Start of Given records
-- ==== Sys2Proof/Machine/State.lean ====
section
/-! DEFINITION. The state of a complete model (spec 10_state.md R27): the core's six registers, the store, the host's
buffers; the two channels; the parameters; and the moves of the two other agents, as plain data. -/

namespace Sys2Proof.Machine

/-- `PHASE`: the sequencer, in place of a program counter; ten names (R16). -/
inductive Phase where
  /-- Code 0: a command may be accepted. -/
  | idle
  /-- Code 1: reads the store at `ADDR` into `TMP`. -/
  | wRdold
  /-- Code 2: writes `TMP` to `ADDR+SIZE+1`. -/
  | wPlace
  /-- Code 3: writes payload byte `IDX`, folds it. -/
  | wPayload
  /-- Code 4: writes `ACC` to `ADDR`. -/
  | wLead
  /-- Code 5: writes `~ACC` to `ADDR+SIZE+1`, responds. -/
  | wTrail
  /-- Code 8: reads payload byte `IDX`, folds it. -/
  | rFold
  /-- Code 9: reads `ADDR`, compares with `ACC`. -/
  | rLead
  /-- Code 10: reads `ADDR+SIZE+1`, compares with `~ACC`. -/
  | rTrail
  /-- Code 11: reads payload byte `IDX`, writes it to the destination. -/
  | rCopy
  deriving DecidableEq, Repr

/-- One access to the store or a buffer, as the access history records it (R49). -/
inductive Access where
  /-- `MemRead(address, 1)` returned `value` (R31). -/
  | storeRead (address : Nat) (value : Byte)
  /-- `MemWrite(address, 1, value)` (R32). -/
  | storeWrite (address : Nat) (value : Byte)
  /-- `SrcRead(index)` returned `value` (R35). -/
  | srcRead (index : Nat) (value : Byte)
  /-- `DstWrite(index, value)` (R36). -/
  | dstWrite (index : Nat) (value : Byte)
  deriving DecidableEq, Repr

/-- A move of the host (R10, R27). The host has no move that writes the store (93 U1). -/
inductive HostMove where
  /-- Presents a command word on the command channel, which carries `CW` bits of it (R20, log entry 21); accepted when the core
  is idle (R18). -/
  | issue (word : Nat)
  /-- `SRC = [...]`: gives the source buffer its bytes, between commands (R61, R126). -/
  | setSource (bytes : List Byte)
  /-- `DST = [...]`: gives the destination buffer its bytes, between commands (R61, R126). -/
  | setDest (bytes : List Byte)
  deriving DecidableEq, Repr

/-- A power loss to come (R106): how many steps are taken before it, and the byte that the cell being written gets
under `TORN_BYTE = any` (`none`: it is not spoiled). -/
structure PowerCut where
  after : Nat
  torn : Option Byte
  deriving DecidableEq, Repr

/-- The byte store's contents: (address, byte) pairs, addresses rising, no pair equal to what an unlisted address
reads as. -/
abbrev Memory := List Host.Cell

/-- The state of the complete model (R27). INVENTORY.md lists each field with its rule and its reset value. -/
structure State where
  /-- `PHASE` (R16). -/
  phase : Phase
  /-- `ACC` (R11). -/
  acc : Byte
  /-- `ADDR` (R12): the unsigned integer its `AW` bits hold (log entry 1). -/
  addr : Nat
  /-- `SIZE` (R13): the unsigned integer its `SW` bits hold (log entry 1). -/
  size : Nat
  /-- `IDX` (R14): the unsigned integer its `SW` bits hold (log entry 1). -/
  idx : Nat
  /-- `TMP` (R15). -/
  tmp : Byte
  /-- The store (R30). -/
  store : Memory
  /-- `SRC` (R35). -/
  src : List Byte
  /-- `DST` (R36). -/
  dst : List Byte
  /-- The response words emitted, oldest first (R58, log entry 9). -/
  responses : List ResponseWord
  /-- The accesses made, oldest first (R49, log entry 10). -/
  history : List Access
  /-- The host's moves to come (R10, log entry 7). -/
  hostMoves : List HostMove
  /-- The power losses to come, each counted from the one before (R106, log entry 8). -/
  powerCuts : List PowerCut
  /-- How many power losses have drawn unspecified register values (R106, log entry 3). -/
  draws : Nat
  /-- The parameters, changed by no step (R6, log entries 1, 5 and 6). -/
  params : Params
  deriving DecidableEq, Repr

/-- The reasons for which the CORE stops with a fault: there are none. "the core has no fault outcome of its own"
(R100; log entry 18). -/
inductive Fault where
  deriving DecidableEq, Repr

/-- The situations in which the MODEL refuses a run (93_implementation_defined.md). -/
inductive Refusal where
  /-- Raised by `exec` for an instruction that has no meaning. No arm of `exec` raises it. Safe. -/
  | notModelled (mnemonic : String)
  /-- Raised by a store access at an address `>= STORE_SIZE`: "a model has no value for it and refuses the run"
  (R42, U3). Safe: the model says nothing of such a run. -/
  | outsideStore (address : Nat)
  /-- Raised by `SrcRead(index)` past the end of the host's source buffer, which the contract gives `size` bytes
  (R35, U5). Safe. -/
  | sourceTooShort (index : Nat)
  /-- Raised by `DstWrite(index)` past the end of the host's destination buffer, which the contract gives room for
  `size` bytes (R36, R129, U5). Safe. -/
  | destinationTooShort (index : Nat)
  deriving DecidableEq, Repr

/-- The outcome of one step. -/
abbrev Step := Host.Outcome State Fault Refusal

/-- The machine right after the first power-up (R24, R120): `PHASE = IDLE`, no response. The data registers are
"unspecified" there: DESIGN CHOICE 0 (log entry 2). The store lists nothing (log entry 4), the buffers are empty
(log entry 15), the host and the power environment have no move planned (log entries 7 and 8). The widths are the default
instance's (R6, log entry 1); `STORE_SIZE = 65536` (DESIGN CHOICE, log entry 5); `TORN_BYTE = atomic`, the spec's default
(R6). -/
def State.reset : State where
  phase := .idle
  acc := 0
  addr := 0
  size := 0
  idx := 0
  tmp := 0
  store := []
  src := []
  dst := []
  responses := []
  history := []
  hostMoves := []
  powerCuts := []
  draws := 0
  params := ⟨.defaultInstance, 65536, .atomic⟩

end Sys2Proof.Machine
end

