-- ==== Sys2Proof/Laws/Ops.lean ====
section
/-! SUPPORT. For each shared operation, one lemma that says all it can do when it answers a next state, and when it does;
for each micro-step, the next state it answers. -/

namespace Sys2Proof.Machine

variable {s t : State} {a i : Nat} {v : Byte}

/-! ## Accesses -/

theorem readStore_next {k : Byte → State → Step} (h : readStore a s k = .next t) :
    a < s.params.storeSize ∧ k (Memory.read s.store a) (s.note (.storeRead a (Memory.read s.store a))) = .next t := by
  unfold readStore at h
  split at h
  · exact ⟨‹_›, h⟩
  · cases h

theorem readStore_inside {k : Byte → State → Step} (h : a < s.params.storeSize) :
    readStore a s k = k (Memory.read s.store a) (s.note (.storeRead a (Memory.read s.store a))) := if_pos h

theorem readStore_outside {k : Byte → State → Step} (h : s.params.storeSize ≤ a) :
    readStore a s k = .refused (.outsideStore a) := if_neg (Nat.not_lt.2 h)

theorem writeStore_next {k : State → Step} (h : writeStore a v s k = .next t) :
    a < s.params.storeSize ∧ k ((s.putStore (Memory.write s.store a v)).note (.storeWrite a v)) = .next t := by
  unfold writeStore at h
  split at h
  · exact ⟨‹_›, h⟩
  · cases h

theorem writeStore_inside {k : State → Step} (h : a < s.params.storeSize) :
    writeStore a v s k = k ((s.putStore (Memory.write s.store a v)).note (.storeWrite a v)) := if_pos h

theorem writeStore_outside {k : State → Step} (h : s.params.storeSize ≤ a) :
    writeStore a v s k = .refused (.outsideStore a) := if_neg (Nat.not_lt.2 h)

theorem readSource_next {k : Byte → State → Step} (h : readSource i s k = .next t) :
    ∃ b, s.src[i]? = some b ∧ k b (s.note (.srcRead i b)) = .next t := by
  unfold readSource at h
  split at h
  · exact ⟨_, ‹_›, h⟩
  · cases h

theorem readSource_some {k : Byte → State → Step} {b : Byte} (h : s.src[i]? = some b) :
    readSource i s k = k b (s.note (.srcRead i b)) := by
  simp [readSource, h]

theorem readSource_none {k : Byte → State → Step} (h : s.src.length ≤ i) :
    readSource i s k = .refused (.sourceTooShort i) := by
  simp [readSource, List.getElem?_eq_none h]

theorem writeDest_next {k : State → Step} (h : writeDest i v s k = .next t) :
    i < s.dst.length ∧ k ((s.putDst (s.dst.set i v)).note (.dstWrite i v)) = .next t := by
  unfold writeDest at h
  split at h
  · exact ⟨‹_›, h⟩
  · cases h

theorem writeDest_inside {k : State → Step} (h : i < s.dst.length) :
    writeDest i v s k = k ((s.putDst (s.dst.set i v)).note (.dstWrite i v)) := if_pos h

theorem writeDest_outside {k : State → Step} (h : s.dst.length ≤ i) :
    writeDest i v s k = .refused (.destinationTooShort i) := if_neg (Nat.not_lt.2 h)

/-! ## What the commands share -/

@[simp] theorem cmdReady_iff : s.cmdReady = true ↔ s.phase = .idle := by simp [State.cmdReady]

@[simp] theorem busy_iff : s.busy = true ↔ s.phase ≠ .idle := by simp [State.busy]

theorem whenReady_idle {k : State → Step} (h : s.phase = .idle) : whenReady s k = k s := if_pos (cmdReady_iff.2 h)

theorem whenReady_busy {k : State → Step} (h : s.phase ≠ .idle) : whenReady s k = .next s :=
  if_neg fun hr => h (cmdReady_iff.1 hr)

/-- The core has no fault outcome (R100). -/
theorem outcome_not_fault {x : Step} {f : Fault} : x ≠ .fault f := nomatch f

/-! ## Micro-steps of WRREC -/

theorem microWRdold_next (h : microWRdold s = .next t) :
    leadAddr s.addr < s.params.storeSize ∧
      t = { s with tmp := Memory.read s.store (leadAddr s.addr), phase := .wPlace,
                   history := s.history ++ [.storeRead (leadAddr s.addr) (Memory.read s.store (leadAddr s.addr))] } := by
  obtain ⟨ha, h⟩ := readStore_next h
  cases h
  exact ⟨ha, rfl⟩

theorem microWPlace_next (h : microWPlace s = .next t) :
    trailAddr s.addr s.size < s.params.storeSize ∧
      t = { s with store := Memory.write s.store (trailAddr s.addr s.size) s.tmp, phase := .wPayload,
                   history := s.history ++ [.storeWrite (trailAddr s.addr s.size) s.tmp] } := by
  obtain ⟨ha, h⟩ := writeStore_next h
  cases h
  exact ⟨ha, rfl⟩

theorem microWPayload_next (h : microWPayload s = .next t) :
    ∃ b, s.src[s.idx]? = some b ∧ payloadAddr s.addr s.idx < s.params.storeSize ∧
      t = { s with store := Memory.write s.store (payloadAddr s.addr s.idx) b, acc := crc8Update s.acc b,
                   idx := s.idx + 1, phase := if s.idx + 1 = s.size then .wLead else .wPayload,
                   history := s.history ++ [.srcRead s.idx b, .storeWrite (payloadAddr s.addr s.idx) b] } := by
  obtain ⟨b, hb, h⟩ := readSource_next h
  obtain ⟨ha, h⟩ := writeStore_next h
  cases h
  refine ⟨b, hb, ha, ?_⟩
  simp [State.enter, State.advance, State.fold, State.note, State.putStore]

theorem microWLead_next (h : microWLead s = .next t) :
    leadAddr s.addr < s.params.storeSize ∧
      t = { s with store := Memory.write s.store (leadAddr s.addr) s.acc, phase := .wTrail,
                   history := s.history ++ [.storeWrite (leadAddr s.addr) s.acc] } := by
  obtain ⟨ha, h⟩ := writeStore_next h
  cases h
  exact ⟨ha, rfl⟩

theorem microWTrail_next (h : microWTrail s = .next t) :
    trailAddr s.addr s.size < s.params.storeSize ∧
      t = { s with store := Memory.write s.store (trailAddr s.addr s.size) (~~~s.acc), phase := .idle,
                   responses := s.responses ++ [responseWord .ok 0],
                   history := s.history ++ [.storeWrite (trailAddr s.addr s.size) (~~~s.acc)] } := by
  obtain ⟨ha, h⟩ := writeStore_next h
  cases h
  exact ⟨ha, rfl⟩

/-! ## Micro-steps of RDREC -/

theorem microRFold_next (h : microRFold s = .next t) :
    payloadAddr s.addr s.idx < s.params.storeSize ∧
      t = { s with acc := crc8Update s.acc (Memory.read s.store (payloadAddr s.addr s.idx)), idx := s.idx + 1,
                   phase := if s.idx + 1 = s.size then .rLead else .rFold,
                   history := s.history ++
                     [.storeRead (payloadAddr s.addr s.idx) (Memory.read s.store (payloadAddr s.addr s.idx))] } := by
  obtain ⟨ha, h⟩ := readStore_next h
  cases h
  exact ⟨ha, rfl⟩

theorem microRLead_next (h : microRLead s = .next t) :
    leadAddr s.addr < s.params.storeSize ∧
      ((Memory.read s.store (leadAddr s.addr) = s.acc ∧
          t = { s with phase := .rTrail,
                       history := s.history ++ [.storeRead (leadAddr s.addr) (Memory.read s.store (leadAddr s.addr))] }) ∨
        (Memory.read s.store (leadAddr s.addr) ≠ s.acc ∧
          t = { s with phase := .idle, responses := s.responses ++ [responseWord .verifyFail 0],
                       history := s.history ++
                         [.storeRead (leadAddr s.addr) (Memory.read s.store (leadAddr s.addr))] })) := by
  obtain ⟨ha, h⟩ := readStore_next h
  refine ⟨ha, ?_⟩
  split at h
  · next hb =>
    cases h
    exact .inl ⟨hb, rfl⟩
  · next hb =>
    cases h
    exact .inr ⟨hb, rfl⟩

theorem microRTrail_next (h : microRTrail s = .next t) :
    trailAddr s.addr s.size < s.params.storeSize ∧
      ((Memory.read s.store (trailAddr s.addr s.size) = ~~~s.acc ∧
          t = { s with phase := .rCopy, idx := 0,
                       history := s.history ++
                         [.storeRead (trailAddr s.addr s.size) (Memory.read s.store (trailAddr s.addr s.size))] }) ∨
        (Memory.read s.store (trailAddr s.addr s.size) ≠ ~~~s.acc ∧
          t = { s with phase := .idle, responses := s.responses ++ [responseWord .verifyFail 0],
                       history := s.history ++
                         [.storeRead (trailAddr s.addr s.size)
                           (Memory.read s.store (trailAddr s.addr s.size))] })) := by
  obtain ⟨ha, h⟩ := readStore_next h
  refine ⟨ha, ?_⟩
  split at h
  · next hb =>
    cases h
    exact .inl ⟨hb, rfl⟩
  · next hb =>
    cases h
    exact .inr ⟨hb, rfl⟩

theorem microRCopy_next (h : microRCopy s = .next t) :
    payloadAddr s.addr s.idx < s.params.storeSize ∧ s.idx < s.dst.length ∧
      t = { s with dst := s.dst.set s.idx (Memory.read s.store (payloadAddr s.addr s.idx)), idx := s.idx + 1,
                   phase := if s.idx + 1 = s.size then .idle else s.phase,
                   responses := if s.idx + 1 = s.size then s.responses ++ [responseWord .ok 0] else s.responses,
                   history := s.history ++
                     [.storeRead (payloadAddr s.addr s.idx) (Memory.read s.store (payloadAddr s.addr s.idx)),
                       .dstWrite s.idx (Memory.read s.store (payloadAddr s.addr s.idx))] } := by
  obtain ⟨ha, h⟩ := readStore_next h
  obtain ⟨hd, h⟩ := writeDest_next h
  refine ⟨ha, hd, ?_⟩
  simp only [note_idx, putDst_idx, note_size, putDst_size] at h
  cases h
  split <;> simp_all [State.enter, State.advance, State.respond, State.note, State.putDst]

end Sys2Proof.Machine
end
End of Given records
Start of Given records
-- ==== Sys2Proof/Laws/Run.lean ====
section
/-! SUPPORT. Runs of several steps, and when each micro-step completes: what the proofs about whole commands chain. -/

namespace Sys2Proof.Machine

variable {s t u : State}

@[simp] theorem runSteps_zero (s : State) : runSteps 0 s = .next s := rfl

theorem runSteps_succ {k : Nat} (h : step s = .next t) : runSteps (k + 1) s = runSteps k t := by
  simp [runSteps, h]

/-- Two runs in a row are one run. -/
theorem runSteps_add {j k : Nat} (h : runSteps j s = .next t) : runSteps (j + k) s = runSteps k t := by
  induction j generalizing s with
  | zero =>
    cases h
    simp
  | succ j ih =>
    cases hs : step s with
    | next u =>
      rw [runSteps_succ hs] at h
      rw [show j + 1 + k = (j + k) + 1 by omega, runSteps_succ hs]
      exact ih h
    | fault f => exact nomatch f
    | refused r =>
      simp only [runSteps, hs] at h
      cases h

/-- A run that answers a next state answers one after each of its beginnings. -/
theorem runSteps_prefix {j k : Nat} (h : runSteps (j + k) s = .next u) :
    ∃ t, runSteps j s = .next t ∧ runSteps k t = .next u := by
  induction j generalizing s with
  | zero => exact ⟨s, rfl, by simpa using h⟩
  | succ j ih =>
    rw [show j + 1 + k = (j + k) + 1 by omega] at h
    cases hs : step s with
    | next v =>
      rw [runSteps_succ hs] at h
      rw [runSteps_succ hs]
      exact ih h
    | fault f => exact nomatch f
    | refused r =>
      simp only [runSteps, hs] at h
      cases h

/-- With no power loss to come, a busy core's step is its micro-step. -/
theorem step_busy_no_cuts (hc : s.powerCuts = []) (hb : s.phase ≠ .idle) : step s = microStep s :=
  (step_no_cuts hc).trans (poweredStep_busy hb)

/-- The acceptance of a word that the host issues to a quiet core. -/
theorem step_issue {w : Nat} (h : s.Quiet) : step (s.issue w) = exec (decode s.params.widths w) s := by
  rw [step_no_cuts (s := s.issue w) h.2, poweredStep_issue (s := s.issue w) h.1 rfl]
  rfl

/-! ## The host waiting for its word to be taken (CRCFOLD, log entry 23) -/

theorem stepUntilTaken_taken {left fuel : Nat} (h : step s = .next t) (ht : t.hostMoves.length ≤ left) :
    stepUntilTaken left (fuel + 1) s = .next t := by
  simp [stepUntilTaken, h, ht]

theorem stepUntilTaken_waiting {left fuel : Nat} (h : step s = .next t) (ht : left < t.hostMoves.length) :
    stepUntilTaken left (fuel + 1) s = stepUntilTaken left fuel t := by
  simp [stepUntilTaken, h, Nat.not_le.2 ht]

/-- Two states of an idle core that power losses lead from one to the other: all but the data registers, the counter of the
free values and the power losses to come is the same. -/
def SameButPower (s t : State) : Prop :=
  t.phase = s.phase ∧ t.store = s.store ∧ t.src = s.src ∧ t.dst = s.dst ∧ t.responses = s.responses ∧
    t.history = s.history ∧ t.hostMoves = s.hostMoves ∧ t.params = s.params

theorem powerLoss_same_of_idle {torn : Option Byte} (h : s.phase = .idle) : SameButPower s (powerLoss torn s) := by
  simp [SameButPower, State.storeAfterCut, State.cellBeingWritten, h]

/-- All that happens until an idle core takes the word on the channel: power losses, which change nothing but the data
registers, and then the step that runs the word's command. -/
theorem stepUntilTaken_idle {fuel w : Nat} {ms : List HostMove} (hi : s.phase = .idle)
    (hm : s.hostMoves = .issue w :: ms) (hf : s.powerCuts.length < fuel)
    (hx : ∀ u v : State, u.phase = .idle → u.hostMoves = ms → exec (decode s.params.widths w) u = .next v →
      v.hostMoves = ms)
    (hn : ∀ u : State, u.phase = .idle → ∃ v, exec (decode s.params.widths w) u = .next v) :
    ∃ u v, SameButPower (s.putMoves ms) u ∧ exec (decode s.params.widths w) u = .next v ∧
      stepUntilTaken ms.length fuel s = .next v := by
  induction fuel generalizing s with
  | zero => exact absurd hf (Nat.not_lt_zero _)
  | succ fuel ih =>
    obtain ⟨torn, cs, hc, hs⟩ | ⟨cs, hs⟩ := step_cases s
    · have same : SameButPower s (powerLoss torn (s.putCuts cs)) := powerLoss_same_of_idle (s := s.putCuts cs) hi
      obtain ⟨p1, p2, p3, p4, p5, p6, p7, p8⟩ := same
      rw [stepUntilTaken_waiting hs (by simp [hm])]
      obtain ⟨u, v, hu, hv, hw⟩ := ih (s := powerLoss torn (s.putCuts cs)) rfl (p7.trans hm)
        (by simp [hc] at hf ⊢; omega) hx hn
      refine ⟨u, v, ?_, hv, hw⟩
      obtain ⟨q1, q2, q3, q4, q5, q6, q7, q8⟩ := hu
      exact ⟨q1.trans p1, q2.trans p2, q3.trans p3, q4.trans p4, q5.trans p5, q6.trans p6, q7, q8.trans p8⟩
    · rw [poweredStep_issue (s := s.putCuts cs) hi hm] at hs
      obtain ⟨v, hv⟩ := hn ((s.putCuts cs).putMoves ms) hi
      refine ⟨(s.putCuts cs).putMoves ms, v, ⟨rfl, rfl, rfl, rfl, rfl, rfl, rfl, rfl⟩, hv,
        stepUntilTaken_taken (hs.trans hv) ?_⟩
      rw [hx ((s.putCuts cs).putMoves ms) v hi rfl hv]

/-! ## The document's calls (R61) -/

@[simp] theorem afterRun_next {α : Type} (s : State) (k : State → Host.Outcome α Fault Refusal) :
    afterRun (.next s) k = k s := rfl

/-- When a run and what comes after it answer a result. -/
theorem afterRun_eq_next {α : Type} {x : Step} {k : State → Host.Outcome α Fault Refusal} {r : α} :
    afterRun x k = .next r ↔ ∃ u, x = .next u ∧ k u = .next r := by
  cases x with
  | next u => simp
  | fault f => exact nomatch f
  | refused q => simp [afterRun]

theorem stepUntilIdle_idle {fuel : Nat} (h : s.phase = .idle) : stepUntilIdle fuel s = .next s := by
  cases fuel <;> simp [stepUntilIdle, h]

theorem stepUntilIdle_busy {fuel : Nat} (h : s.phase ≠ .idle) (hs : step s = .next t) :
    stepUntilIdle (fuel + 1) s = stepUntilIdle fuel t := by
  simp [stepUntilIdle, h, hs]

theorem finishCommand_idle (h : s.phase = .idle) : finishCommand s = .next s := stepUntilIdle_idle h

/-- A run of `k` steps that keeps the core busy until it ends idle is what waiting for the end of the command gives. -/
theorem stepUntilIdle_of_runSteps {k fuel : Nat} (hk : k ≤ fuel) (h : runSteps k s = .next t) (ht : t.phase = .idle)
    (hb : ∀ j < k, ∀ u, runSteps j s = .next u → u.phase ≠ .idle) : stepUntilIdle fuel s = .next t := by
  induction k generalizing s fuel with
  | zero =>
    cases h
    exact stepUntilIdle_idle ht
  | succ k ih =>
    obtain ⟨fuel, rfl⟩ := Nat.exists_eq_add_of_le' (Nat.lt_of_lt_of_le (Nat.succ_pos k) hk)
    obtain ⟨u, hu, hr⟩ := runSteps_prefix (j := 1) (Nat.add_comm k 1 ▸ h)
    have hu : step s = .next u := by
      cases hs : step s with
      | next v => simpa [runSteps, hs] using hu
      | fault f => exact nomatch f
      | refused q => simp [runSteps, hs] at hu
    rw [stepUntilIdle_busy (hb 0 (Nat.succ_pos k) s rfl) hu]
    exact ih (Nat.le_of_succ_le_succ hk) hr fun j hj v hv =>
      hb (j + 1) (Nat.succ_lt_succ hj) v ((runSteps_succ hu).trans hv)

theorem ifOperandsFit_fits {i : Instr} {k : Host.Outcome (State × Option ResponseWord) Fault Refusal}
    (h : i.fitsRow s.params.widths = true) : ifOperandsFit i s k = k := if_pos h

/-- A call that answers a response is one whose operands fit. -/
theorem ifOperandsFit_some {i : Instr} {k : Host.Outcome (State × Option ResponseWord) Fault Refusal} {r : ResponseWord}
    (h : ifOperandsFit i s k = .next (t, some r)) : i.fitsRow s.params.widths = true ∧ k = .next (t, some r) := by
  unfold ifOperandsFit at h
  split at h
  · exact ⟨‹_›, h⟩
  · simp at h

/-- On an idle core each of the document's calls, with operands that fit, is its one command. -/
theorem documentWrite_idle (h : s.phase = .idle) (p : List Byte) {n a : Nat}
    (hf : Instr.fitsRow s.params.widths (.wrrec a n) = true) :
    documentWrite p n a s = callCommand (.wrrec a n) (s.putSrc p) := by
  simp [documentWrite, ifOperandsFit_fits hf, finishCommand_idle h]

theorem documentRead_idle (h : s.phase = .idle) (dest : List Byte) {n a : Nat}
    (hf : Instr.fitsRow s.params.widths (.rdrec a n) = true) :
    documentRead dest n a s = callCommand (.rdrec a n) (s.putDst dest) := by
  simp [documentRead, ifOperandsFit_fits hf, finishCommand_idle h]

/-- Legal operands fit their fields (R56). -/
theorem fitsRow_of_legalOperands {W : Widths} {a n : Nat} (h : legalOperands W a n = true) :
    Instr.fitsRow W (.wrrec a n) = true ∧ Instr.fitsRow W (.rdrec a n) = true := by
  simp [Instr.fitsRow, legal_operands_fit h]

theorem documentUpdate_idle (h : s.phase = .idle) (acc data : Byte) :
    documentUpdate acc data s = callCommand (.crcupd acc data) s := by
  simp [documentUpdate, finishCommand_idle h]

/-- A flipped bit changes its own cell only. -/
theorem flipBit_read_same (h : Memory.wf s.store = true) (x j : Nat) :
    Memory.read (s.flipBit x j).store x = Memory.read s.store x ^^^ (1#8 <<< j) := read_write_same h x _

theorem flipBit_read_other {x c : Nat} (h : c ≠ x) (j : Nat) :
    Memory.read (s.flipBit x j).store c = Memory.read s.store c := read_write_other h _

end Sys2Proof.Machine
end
End of Given records
Task directions: Given the records above, reproduce precisely and only the lines between the line holding "α Fault Refusal)" and the line holding "a result. -/", inclusive.

Written response:
@[simp] theorem afterRun_next {α : Type} (s : State) (k : State → Host.Outcome α Fault Refusal) :
    afterRun (.next s) k = k s := rfl

/-- When a run and what comes after it answer a result. -/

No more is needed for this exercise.